***** Source data *****

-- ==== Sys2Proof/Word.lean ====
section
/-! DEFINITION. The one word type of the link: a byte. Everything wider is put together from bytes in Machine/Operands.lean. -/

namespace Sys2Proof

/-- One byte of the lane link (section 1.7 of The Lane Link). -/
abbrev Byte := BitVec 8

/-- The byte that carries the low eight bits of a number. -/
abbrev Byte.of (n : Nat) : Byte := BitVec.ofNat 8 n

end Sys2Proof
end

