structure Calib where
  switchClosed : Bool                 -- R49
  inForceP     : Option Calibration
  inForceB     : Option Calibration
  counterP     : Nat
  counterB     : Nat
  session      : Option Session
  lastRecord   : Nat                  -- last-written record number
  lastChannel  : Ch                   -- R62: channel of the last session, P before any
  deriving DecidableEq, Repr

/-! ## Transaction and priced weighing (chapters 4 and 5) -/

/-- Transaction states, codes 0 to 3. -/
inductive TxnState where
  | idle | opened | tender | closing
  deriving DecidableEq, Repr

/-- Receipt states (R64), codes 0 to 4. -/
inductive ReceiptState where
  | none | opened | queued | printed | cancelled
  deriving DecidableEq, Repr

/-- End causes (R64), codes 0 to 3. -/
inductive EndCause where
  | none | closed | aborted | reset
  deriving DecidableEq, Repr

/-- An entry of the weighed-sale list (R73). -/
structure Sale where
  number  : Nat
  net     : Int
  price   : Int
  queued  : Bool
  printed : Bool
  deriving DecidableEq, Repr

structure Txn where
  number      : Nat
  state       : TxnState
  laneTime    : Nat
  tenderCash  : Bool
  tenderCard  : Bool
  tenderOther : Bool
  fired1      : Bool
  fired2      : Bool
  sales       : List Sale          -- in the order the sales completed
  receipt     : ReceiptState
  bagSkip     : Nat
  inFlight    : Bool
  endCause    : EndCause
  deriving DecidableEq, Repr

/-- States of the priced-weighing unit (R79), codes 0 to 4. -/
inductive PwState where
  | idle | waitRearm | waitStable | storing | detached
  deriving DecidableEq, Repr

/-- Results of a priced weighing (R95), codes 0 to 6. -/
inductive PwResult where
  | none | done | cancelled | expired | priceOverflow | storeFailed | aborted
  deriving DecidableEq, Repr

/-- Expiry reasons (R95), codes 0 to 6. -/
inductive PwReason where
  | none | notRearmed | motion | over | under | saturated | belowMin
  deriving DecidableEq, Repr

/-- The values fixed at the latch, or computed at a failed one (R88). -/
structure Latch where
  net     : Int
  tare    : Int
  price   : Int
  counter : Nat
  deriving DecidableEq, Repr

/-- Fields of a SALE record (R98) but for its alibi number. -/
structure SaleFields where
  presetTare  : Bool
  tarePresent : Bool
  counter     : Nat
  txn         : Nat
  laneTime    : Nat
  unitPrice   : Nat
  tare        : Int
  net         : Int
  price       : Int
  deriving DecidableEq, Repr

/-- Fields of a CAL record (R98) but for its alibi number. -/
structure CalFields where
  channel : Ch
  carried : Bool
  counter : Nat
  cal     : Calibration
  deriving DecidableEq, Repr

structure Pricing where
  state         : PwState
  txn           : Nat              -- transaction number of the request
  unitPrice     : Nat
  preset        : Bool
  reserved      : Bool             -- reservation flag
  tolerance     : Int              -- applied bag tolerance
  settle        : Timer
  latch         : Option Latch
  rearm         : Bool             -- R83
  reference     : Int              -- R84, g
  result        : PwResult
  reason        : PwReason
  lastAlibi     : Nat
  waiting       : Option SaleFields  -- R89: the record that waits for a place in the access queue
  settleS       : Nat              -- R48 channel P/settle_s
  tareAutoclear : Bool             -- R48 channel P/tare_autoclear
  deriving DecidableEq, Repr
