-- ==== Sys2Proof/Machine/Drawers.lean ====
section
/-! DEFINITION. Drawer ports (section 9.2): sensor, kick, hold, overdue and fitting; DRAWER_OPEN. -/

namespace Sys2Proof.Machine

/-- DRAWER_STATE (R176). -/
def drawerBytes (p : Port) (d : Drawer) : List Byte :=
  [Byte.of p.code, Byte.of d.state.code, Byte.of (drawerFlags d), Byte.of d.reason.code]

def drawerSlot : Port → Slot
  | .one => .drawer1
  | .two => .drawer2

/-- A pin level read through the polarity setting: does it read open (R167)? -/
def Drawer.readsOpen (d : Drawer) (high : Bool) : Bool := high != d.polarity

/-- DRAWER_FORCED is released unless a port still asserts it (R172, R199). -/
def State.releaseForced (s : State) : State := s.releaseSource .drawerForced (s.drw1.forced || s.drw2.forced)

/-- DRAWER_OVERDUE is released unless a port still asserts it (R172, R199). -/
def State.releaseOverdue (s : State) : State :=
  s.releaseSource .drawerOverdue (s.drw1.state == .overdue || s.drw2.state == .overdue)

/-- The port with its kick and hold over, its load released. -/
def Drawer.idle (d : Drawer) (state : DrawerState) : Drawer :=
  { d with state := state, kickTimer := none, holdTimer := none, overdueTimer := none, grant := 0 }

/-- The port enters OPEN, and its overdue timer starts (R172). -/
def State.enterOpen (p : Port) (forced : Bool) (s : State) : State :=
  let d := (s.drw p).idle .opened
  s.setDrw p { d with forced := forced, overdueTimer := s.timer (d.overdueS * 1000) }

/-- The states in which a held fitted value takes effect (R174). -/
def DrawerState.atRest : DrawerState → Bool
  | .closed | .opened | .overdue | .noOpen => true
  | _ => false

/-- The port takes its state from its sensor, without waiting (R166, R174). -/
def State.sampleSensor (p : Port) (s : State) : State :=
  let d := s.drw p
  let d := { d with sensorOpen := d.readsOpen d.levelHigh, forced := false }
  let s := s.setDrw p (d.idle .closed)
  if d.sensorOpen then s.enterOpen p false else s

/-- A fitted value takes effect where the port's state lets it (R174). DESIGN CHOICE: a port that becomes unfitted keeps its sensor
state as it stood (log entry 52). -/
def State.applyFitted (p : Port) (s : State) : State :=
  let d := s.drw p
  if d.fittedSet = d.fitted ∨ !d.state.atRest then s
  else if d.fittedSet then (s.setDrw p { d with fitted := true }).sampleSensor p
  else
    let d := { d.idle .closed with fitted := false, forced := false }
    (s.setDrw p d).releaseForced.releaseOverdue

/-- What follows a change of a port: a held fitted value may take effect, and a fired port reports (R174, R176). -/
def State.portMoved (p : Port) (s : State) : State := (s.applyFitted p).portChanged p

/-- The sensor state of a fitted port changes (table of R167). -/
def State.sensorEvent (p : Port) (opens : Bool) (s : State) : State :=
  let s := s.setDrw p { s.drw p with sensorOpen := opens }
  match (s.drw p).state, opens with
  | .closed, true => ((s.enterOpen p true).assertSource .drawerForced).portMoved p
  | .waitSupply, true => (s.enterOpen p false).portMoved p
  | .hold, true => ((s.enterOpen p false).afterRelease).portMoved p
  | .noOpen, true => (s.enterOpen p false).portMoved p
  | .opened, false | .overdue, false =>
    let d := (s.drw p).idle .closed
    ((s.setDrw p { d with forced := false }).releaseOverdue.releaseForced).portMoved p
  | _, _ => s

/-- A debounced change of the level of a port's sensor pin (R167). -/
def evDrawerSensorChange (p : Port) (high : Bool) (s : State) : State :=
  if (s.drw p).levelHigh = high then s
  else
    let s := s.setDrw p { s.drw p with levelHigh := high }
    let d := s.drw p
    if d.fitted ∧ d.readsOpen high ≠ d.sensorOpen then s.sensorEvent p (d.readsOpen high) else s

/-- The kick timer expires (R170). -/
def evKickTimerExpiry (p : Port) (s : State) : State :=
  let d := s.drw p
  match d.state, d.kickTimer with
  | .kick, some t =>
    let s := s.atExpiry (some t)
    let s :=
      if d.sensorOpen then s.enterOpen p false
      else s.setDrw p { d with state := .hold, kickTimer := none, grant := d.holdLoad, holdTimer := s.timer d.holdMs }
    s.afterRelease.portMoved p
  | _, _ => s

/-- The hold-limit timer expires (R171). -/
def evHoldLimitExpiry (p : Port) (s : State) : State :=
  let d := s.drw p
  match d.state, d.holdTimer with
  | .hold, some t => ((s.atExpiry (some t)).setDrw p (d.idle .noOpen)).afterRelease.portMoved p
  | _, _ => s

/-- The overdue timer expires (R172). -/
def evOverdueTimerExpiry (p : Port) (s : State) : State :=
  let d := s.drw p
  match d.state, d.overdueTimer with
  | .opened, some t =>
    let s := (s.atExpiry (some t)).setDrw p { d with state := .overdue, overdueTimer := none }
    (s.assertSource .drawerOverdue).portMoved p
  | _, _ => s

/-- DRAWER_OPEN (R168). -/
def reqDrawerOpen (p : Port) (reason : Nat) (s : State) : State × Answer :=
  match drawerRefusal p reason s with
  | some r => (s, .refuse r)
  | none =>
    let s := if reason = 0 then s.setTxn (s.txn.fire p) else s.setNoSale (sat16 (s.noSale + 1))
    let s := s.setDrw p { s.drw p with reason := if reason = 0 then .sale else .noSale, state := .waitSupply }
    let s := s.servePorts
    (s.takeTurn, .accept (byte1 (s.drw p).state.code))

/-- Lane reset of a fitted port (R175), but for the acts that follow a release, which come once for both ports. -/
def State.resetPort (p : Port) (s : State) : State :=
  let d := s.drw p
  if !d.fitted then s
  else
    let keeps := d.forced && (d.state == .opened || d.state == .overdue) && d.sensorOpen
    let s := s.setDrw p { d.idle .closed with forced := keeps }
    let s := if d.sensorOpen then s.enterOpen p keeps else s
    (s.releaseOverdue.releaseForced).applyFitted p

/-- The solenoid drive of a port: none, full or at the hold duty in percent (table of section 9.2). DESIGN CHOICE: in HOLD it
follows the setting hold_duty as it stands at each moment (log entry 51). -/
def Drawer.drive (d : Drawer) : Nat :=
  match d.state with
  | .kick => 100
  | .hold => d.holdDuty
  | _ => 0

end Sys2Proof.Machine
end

*****

Task details:
Set down, unchanged, only those lines above that fall between the line with "def evOverdueTimerExpiry (p" and the line with "def reqDrawerOpen (p", the two end lines included.

Response to this task:
def evOverdueTimerExpiry (p : Port) (s : State) : State :=
  let d := s.drw p
  match d.state, d.overdueTimer with
  | .opened, some t =>
    let s := (s.atExpiry (some t)).setDrw p { d with state := .overdue, overdueTimer := none }
    (s.assertSource .drawerOverdue).portMoved p
  | _, _ => s

/-- DRAWER_OPEN (R168). -/
def reqDrawerOpen (p : Port) (reason : Nat) (s : State) : State × Answer :=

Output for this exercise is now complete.